What to produce: Each line of the listing that includes "execImax" should be reported.

Record extracts:
-- ==== Sys2Proof/Laws/KeepsD.lean ====
section
/-! SUPPORT. What each operation keeps, part 4 of 4: one lemma for each operation, in the order in which they build on each other. -/

namespace Sys2Proof.Machine

theorem keeps_execResidueMismatch : ∀ x1 x2 x3 x4, KeepsO x4 (execResidueMismatch x1 x2 x3 x4) := by
  intro x1 x2 x3 x4
  unfold execResidueMismatch
  exact (show Keeps _ _ from (Keeps.ite (Keeps.tail (keeps_combFault _ _) (Keeps.tail (keeps_raise _ _ _) (Keeps.tail (keeps_failComb _ _ _ _) (by
      (try dsimp only); first | (split; exacts [(Keeps.tail (keeps_ctxMod _ _ _) (Keeps.tail (keeps_bump _ _ _ _ _ _) (Keeps.refl _))), (Keeps.tail
      (keeps_bump _ _ _ _ _ _) (Keeps.refl _))]))))) (Keeps.tail (keeps_raise _ _ _) (Keeps.tail (keeps_failComb _ _ _ _) (by
      (try dsimp only); first | (split; exacts [(Keeps.tail (keeps_ctxMod _ _ _) (Keeps.tail (keeps_bump _ _ _ _ _ _) (Keeps.refl _))), (Keeps.tail
      (keeps_bump _ _ _ _ _ _) (Keeps.refl _))]))))))

theorem keeps_execWaitSendTimeout : ∀ x1 x2 x3 x4 x5, KeepsO x5 (execWaitSendTimeout x1 x2 x3 x4 x5) := by
  intro x1 x2 x3 x4 x5
  unfold execWaitSendTimeout
  exact (by (try dsimp only); first | (split; exacts [(show Keeps _ _ from (Keeps.tail (keeps_wake _ _ _ _) (Keeps.tail
      (keeps_timeoutEnd _ _ _ _ _ _) (Keeps.tail (keeps_objSet _ _ _ _) (Keeps.refl _))))), (by (try dsimp only); first |
      (split; exacts [(show Keeps _ _ from (Keeps.tail (keeps_wake _ _ _ _) (Keeps.tail (keeps_timeoutEnd _ _ _ _ _ _) (Keeps.refl _)))),
      (show Keeps _ _ from (Keeps.refl _))])), (show Keeps _ _ from (Keeps.refl _))]))

theorem keeps_fireOp : ∀ x1 x2 x3, Keeps x3 (fireOp x1 x2 x3) := by
  intro x1 x2 x3
  unfold fireOp
  exact (Keeps.ite (Keeps.tail (keeps_doFire _ _ _ _) (Keeps.refl _)) (Keeps.refl _))

theorem keeps_execMma : ∀ x1 x2, KeepsO x2 (execMma x1 x2) := by
  intro x1 x2
  unfold execMma
  exact (show Keeps _ _ from (Keeps.tail (keeps_fireOp _ _ _) (Keeps.refl _)))

theorem keeps_execMmaz : ∀ x1 x2, KeepsO x2 (execMmaz x1 x2) := by
  intro x1 x2
  unfold execMmaz
  exact (show Keeps _ _ from (Keeps.tail (keeps_fireOp _ _ _) (Keeps.refl _)))

theorem keeps_execDrain : ∀ x1 x2, KeepsO x2 (execDrain x1 x2) := by
  intro x1 x2
  unfold execDrain
  exact (show Keeps _ _ from (Keeps.tail (keeps_fireOp _ _ _) (Keeps.refl _)))

theorem keeps_execClear : ∀ x1 x2, KeepsO x2 (execClear x1 x2) := by
  intro x1 x2
  unfold execClear
  exact (show Keeps _ _ from (Keeps.tail (keeps_fireOp _ _ _) (Keeps.refl _)))

theorem keeps_execVectorAdd : ∀ x1 x2, KeepsO x2 (execVectorAdd x1 x2) := by
  intro x1 x2
  unfold execVectorAdd
  exact (show Keeps _ _ from (Keeps.tail (keeps_fireOp _ _ _) (Keeps.refl _)))

theorem keeps_execVectorSub : ∀ x1 x2, KeepsO x2 (execVectorSub x1 x2) := by
  intro x1 x2
  unfold execVectorSub
  exact (show Keeps _ _ from (Keeps.tail (keeps_fireOp _ _ _) (Keeps.refl _)))

theorem keeps_execVectorMul : ∀ x1 x2, KeepsO x2 (execVectorMul x1 x2) := by
  intro x1 x2
  unfold execVectorMul
  exact (show Keeps _ _ from (Keeps.tail (keeps_fireOp _ _ _) (Keeps.refl _)))

theorem keeps_execFma : ∀ x1 x2, KeepsO x2 (execFma x1 x2) := by
  intro x1 x2
  unfold execFma
  exact (show Keeps _ _ from (Keeps.tail (keeps_fireOp _ _ _) (Keeps.refl _)))

theorem keeps_execFms : ∀ x1 x2, KeepsO x2 (execFms x1 x2) := by
  intro x1 x2
  unfold execFms
  exact (show Keeps _ _ from (Keeps.tail (keeps_fireOp _ _ _) (Keeps.refl _)))

theorem keeps_execVectorMin : ∀ x1 x2, KeepsO x2 (execVectorMin x1 x2) := by
  intro x1 x2
  unfold execVectorMin
  exact (show Keeps _ _ from (Keeps.tail (keeps_fireOp _ _ _) (Keeps.refl _)))

theorem keeps_execVectorMax : ∀ x1 x2, KeepsO x2 (execVectorMax x1 x2) := by
  intro x1 x2
  unfold execVectorMax
  exact (show Keeps _ _ from (Keeps.tail (keeps_fireOp _ _ _) (Keeps.refl _)))

theorem keeps_execAbs : ∀ x1 x2, KeepsO x2 (execAbs x1 x2) := by
  intro x1 x2
  unfold execAbs
  exact (show Keeps _ _ from (Keeps.tail (keeps_fireOp _ _ _) (Keeps.refl _)))

theorem keeps_execNeg : ∀ x1 x2, KeepsO x2 (execNeg x1 x2) := by
  intro x1 x2
  unfold execNeg
  exact (show Keeps _ _ from (Keeps.tail (keeps_fireOp _ _ _) (Keeps.refl _)))

theorem keeps_execIadd : ∀ x1 x2, KeepsO x2 (execIadd x1 x2) := by
  intro x1 x2
  unfold execIadd
  exact (show Keeps _ _ from (Keeps.tail (keeps_fireOp _ _ _) (Keeps.refl _)))

theorem keeps_execIsub : ∀ x1 x2, KeepsO x2 (execIsub x1 x2) := by
  intro x1 x2
  unfold execIsub
  exact (show Keeps _ _ from (Keeps.tail (keeps_fireOp _ _ _) (Keeps.refl _)))

theorem keeps_execImullo : ∀ x1 x2, KeepsO x2 (execImullo x1 x2) := by
  intro x1 x2
  unfold execImullo
  exact (show Keeps _ _ from (Keeps.tail (keeps_fireOp _ _ _) (Keeps.refl _)))

theorem keeps_execImin : ∀ x1 x2, KeepsO x2 (execImin x1 x2) := by
  intro x1 x2
  unfold execImin
  exact (show Keeps _ _ from (Keeps.tail (keeps_fireOp _ _ _) (Keeps.refl _)))

theorem keeps_execImax : ∀ x1 x2, KeepsO x2 (execImax x1 x2) := by
  intro x1 x2
  unfold execImax
  exact (show Keeps _ _ from (Keeps.tail (keeps_fireOp _ _ _) (Keeps.refl _)))

theorem keeps_execVectorAnd : ∀ x1 x2, KeepsO x2 (execVectorAnd x1 x2) := by
  intro x1 x2
  unfold execVectorAnd
  exact (show Keeps _ _ from (Keeps.tail (keeps_fireOp _ _ _) (Keeps.refl _)))

theorem keeps_execVectorOr : ∀ x1 x2, KeepsO x2 (execVectorOr x1 x2) := by
  intro x1 x2
  unfold execVectorOr
  exact (show Keeps _ _ from (Keeps.tail (keeps_fireOp _ _ _) (Keeps.refl _)))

Result:
theorem keeps_execImax : ∀ x1 x2, KeepsO x2 (execImax x1 x2) := by
  unfold execImax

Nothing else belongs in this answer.